## Try it:
Your answer is the line containing "Meets 16 yard" plus every line after it to the end of the data below, transcribed exactly and with nothing else.

Source data
===
/-- A complete message at a station, in a state that meets a condition. -/
abbrev Holds (n : StationId) (k : UpKind) (s : State) (p : State → Prop) : Prop :=
  (sent n k s).HasMessage n { kind := k, body := [] } [] ∧ p (sent n k s)
theorem holds {n : StationId} {k : UpKind} {s : State} {p : State → Prop} (h : p (sent n k s)) : Holds n k s p :=
  ⟨sent_message n k s, h⟩

theorem next_of_shows {o : Host.Outcome State Fault Refusal} (h : (shows o fun _ => ()) = some ()) : ∃ t, o = .next t := by
  cases o with
  | next s => exact ⟨s, rfl⟩
  | fault f => simp [shows] at h
  | refused r => simp [shows] at h

theorem witness_StepRunsFrontCommand :
    ({ State.reset with pending := [.clockSecond, .identify] } : State).pending = [.clockSecond, .identify]
      ∧ State.reset.pending = [] := ⟨rfl, rfl⟩

/-- The state after reset and, past the first superframe, the frames 6 and 7 at a clock 999 frames into its second. -/
theorem witness_DownstreamFrame :
    State.reset.NothingDue
      ∧ ({ State.reset with nextFrame := 7, frameInHand := some 6, clock := { set := true, seconds := 5, frames := 999 } } : State).NothingDue := by
  have ba : ∀ n, State.reset.barrier n = none := by decide +kernel
  have la : ∀ l, (∀ k, (State.reset.lane l).timedOut k = false) ∧ (State.reset.queue l).waitOver = false := fun l =>
    ⟨fun k => by cases k <;> revert l <;> decide +kernel, by revert l; decide +kernel⟩
  refine ⟨⟨rfl, .inl rfl, rfl, rfl, by decide, rfl, fun n => ?_, la, by decide +kernel⟩,
    ⟨rfl, .inr (by decide +kernel), rfl, rfl, by decide, rfl, fun n => ?_, la, by decide +kernel⟩⟩
  · exact ⟨by revert n; decide +kernel, by revert n; decide +kernel, by revert n; decide +kernel,
      by revert n; decide +kernel, fun b h => by simp [ba] at h, by revert n; decide +kernel⟩
  · exact ⟨by revert n; decide +kernel, by revert n; decide +kernel, by revert n; decide +kernel,
      by revert n; decide +kernel, fun b h => by change State.reset.barrier n = _ at h; simp [ba] at h, by revert n; decide +kernel⟩

theorem witness_FrameLayout : State.reset.nextFrame < 8 ∧ ({ State.reset with nextFrame := 7 } : State).nextFrame < 8 := by decide

/-- A record with a group of the widest counts in frame 0, and one of mark NONE in frame 7. -/
def groupRecord : UpRecord :=
  { code := 9, echo := true, unit := { mark := .next, parity := true, unit := 0xFF }, answer := .abort,
    group := some { sequence := 255, counts := ⟨-8388608, 8388607, 0, -1⟩, saturated := ⟨true, false, false, true⟩ } }
def bareRecord : UpRecord :=
  { code := 0, echo := false, unit := { mark := .none, parity := false, unit := 0 }, answer := .none, group := none }

theorem witness_UpstreamRecordReadBack :
    (groupRecord.group.isSome → 0 = 0) ∧ (groupRecord.unit.mark = .none → groupRecord.unit.parity = false ∧ groupRecord.unit.unit = 0)
      ∧ (∀ g ∈ groupRecord.group, g.sequence < 256 ∧ validCount g.counts.c1 = true ∧ validCount g.counts.c2 = true
        ∧ validCount g.counts.c3 = true ∧ validCount g.counts.c4 = true)
      ∧ (bareRecord.group.isSome → 7 = 0) ∧ (bareRecord.unit.mark = .none → bareRecord.unit.parity = false ∧ bareRecord.unit.unit = 0) := by
  decide +kernel

/-- Every line of the judgement: no preamble, four bytes, a group record cut short, a wrong check, a wrong number, mark 11,
a group outside frame 0, and a good record. -/
theorem witness_SlotJudged :
    [0x6D#8, 0x40, 0x00, 0x05, 0x00].head? ≠ some 0x6C#8 ∧ [0x6C#8, 0x40, 0x00, 0x05].length < 5
      ∧ (0x25#8).getLsbD 5 = true ∧ (0x40#8 :: 0x00 :: 0x25 :: List.replicate 14 (0#8)).length < 18
      ∧ [0x40#8, 0x00, 0x05, 0x00][3]? ≠ some (slotCheck [0x40, 0x00, 0x05])
      ∧ ((0x05#8).extractLsb' 0 5).toNat ≠ (5 : StationId).val + 1
      ∧ (0x46#8).extractLsb' 1 2 = 3#2
      ∧ ((0x25#8).getLsbD 5 = true ∧ 1 ≠ 0)
      ∧ [0x40#8, 0x00, 0x05, slotCheck [0x40, 0x00, 0x05]][3]? = some (slotCheck [0x40, 0x00, 0x05])
      ∧ ((0x05#8).extractLsb' 0 5).toNat = (4 : StationId).val + 1 := by
  decide +kernel

/-- A LOST and a SILENT station with a slot in hand, in frames 0 and 7: missing, bad and good, with the runs one short of the
change of presence. -/
def lostSlot (f : Nat) (y : LoopSlot → LoopSlot) : State :=
  State.updateSlot { yard with frameInHand := some f } 20 fun x => y { x with awaited := true }

theorem witness_UpstreamSlotCounted :
    (yard.slot 20).awaited = false
      ∧ (∀ f : Fin 8, let s := lostSlot f.val fun x => { x with alive := true, badRun := 4, goodRun := 0 }
        s.frameInHand = some f.val ∧ (s.slot 20).awaited = true ∧ (s.station 20).state = .silent
          ∧ judgeSlot 20 f.val [] = .missing ∧ judgeSlot 20 f.val [0x6C, 0x40, 0x00, 0x15, 0x00] = .bad ∧ (s.slot 20).badRun < 5)
      ∧ (∀ f : Fin 8, let s := (lostSlot f.val fun x => { x with goodRun := 1 }).updateStation 20 fun x => { x with state := .lost }
        s.frameInHand = some f.val ∧ (s.slot 20).awaited = true ∧ (s.station 20).state = .lost
          ∧ judgeSlot 20 f.val (bareRecord.bytes 20) = .good bareRecord ∧ bareRecord.group = none ∧ (s.slot 20).goodRun < 2)
      ∧ judgeSlot 20 0 (groupRecord.bytes 20) = .good groupRecord ∧ yard.deckOfDigitizer 20 = none := by
  refine ⟨?_, ?_, ?_, ?_⟩ <;> decide +kernel

/-- A station about to become ALIVE from SILENT and from LOST, and one about to become SILENT in each state. -/
def lossOf (st : StationState) (full : Nat) : State :=
  { (State.updateSlot yard 20 fun x => { x with alive := true, badRun := 6 }).updateStation 20 (fun x => { x with state := st }) with
    reports := List.replicate full { body := .degradeCleared 0, stamp := none } }

theorem witness_SlotPresenceChanges :
    (∀ st ∈ [StationState.silent, .lost],
        let s := (State.updateSlot yard 20 fun x => { x with goodRun := 3 }).updateStation 20 fun x => { x with state := st };
        (s.slot 20).alive = false ∧ (s.slot 20).goodRun = 3 ∧ (s.station 20).state = st)
      ∧ (∀ st ∈ [StationState.alive, .enrolling, .rejected, .enrolled],
        ((lossOf st 31).slot 20).alive = true ∧ ((lossOf st 31).slot 20).badRun = 6 ∧ ((lossOf st 31).station 20).state = st)
      ∧ ((lossOf .enrolled 31).role 20 = none ∧ (lossOf .enrolled 31).barrier 20 = none
        ∧ ((lossOf .enrolled 31).station 20).forward = none ∧ (lossOf .enrolled 31).RoomForReport) := by
  refine ⟨?_, ?_, ?_⟩ <;> decide +kernel

/-- The end of the last superframe of a period, one station rising to its threshold, and the end of the period. -/
def superframeOver : State :=
  { (State.updateSlot yard 4 fun x => { x with aliveAtStart := true, nearHit := true, periodErrors := 15, near := 255 }) with
    superframeDue := true, periodCount := 999, reports := List.replicate 31 { body := .degradeCleared 0, stamp := none } }

theorem witness_SuperframeAndPeriodEnd :
    superframeOver.superframeDue = true ∧ (∀ n, (superframeOver.slot n).awaited = false)
      ∧ superframeOver.reports.length + (allStations.filter fun n => n == (4 : StationId)).length ≤ 32
      ∧ ({ yard with periodDue := true } : State).periodDue = true := by
  refine ⟨?_, ?_, ?_, ?_⟩ <;> decide +kernel

theorem witness_YardClockKept :
    (let s : State := { yard with clock := { set := true, seconds := 4294967295, frames := 1000 } };
      s.clock.set = true ∧ 1000 ≤ s.clock.frames)
      ∧ State.reset.clock.set = false ∧ ({ yard with clock := { set := true, seconds := 0, frames := 999 } } : State).clock.frames < 1000
      ∧ Meets 29 yard (fun _ => 4294967295 ≤ 4294967295) ∧ Meets 29 yard (fun _ => 4294967295 < 4294967296) := by
  refine ⟨?_, ?_, ?_, meets ?_, meets ?_⟩ <;> decide +kernel

/-! ### Decks -/

theorem witness_RawMass :
    validCount (-8388608) = true ∧ validCount 8388607 = true ∧ 32768 ≤ 32768 ∧ 32768 ≤ 131072 ∧ 131072 ≤ 131072
      ∧ (Corners.mk (-8388608) 8388607 (-8388608) 8388607).all validCount = true
      ∧ ({ deckRecord with zeros := ⟨8388607, -8388608, 8388607, -8388608⟩, factors := ⟨32768, 131072, 131072, 65536⟩ } : DeckRecord).zeros.all validCount = true
      ∧ (Corners.mk 32768 131072 131072 65536).all (inRange 32768 131072) = true := by
  decide

theorem witness_JudgedState : 0 < deckRecord.division ∧ 0 < deckRecord.nominalWindow ∧ 0 < deckRecord.transitWindow := by decide

theorem witness_SampleGroupAccepted :
    ({ group15 with saturated := ⟨false, false, false, true⟩ } : SampleGroup).isSaturated = true ∧ group15.isSaturated = false ∧ (1 ≠ 0)
      ∧ (0 < 256 ∧ 255 < 256)
      ∧ (yard.deck 0).record = some deckRecord
      ∧ (∀ st ∈ [DeckState.waiting, .coldRest, .fault], let s := yard.setDeck 0 { activeDeck with state := st };
        (s.deck 0).record = some deckRecord ∧ (s.deck 0).state = st)
      ∧ (yard.updateSlot 0 fun x => { x with taken := some 9 }).excited 0 = true
      ∧ ((yard.setDeck 0 { activeDeck with last := some 7 }).deck 0).last = some group15.sequence := by
  refine ⟨?_, ?_, ?_, ?_, ?_, ?_, ?_, ?_⟩ <;> decide +kernel

theorem witness_DeckStateEntered :
    (yard.deck 0).record = some deckRecord
      ∧ ∀ st ∈ [DeckState.waiting, .capturing, .active, .waking, .warmRest, .coldRest, .fault], st ≠ .unconfigured := by
  decide +kernel

/-- A report queue with room for just one more. -/
def oneLeft (s : State) : State := { s with reports := List.replicate 31 { body := .degradeCleared 0, stamp := none } }

theorem witness_DeckEvents :
    (let s := yard.setDeck 0 { activeDeck with profile := .transit, span := 0 };
      (s.deck 0).record = some deckRecord ∧ (s.deck 0).profile = .transit ∧ (s.deck 0).span = 0)
      ∧ (let s := yard.setDeck 0 { activeDeck with state := .waking };
        (s.deck 0).state = .waking ∧ (s.deck 0).profile = .nominal ∧ deckRecord.nominalWindow = (s.deck 0).ring.length)
      ∧ (let s := yard.setDeck 0 { activeDeck with state := .waking, profile := .transit, ring := activeDeck.ring.take 4 };
        (s.deck 0).state = .waking ∧ (s.deck 0).profile = .transit ∧ deckRecord.transitWindow = (s.deck 0).ring.length)
      ∧ (let s := oneLeft (yard.setDeck 0 { activeDeck with state := .capturing, captureCount := 1250 });
        (s.deck 0).state = .capturing ∧ 1250 ≤ (s.deck 0).captureCount ∧ s.RoomForReport) := by
  refine ⟨?_, ?_, ?_, ?_⟩ <;> decide +kernel

theorem witness_ReadingsToOffice :
    (∀ k ∈ [1, 255], let s := oneLeft (yard.setDeck 3 { activeDeck with streamInterval := k, streamCount := k });
      (s.deck 3).state = .active ∧ (s.deck 3).streamInterval ≠ 0 ∧ (s.deck 3).streamInterval ≤ (s.deck 3).streamCount ∧ s.RoomForReport)
      ∧ Meets 17 yard (fun _ => 255 ≤ 255 ∧ 255 < 256 ∧ (0 = 0 ∨ 4 < 0) ∧ (5 = 0 ∨ 4 < 5))
      ∧ Meets 18 yard (fun _ => (0 = 0 ∨ 4 < 0) ∧ (5 = 0 ∨ 4 < 5)) := by
  refine ⟨?_, meets ?_, meets ?_⟩ <;> decide +kernel

/-- The deck of 2.10 at the bound, one gram above it and one below its other end. -/
theorem witness_TrackingStep :
    let r : DeckRecord := { deckRecord with division := 1, capacity := 1000 }
    let at_ (t f : Int) : State := oneLeft (yard.setDeck 0 (deck210 t f))
    let z (t : Int) : Zeros := { refZero := 0, captured := 12000, tracked := t }
    ((at_ 31990 10).deck 0).record = some r ∧ ((at_ 31990 10).deck 0).zeros = some (z 31990)
      ∧ 125 ≤ ((at_ 31990 10).deck 0).trackingCount
      ∧ ((31990 : Int) + max (-250) (min 250 (((at_ 31990 10).deck 0).filtered r)) - 12000).natAbs ≤ 20 * 1000
      ∧ 20 * 1000 < (31990 : Int) + max (-250) (min 250 (((at_ 31990 11).deck 0).filtered r)) - 12000
      ∧ (-7990 : Int) + max (-250) (min 250 (((at_ (-7990) (-11)).deck 0).filtered r)) - 12000 < -(20 * 1000)
      ∧ (at_ 31990 11).RoomForReport := by
  refine ⟨?_, ?_, ?_, ?_, ?_, ?_, ?_⟩ <;> decide +kernel

/-- The yard at the end of its rest idle time: cold with no visit, warm with one, none while the deck is held. -/
def restYard (vs : List Visit) (holder : Option LaneId) : State :=
  ({ yard with visits := vs }.setArbiter 0 { holder := holder, claims := [] }).setDeck 0 { activeDeck with restIdle := some 120000 }

theorem witness_RestAttempts :
    let warm := (restYard [visitTP] none).updateStation 0 fun x => { x with abilities := { x.abilities with reducedRate := true } }
    let cold := (restYard [] none).updateStation 0 fun x => { x with abilities := { x.abilities with off := true } }
    (warm.deck 0).record = some deckRecord ∧ (warm.deck 0).state = .active ∧ deckRecord.restIdleTime ≠ 0
      ∧ (warm.deck 0).restIdle = some 120000 ∧ deckRecord.restIdleTime * 1000 ≤ 120000
      ∧ warm.restOutcome 0 = some .warm ∧ cold.restOutcome 0 = some .cold ∧ (restYard [] (some 0)).restOutcome 0 = none
      ∧ Meets 15 warm (fun s => s.restOutcome 0 = some .warm) ∧ Meets 15 cold (fun s => s.restOutcome 0 = some .cold)
      ∧ Meets 15 (restYard [] (some 0)) (fun s => s.restOutcome 0 = none ∧ (s.deck 0).state = .active)
      ∧ Meets 15 yard (fun s => s.restOutcome 3 = none ∧ (s.deck 3).state ≠ .active ∧ (0 = 0 ∨ 4 < 0) ∧ (5 = 0 ∨ 4 < 5)) := by
  refine ⟨?_, ?_, ?_, ?_, ?_, ?_, ?_, ?_, meets ?_, meets ?_, meets ?_, meets ?_⟩ <;> decide +kernel

theorem witness_WakeDeck :
    (∀ st ∈ [DeckState.warmRest, .coldRest, .fault, .capturing, .waking, .active, .unconfigured, .waiting],
      Meets 16 (yard.setDeck 3 { activeDeck with state := st }) fun s => (s.deck 3).state = st)
      ∧ Meets 16 yard (fun _ => (0 = 0 ∨ 4 < 0) ∧ (5 = 0 ∨ 4 < 5)) := by
  refine ⟨?_, meets ?_⟩ <;> decide +kernel

/-- The newest average exactly 2 % of capacity from Zc, and one gram past it. -/
def zeroYard (away : Int) (st : ReadingState) : State :=
  yard.setDeck 0 { activeDeck with ring := List.replicate 32 { mass := 46200 + away, gap := 0 }, reading := { activeDeck.reading with state := st } }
===
## Result:
      ∧ Meets 16 yard (fun _ => (0 = 0 ∨ 4 < 0) ∧ (5 = 0 ∨ 4 < 5)) := by
  refine ⟨?_, meets ?_⟩ <;> decide +kernel

/-- The newest average exactly 2 % of capacity from Zc, and one gram past it. -/
def zeroYard (away : Int) (st : ReadingState) : State :=
  yard.setDeck 0 { activeDeck with ring := List.replicate 32 { mass := 46200 + away, gap := 0 }, reading := { activeDeck.reading with state := st } }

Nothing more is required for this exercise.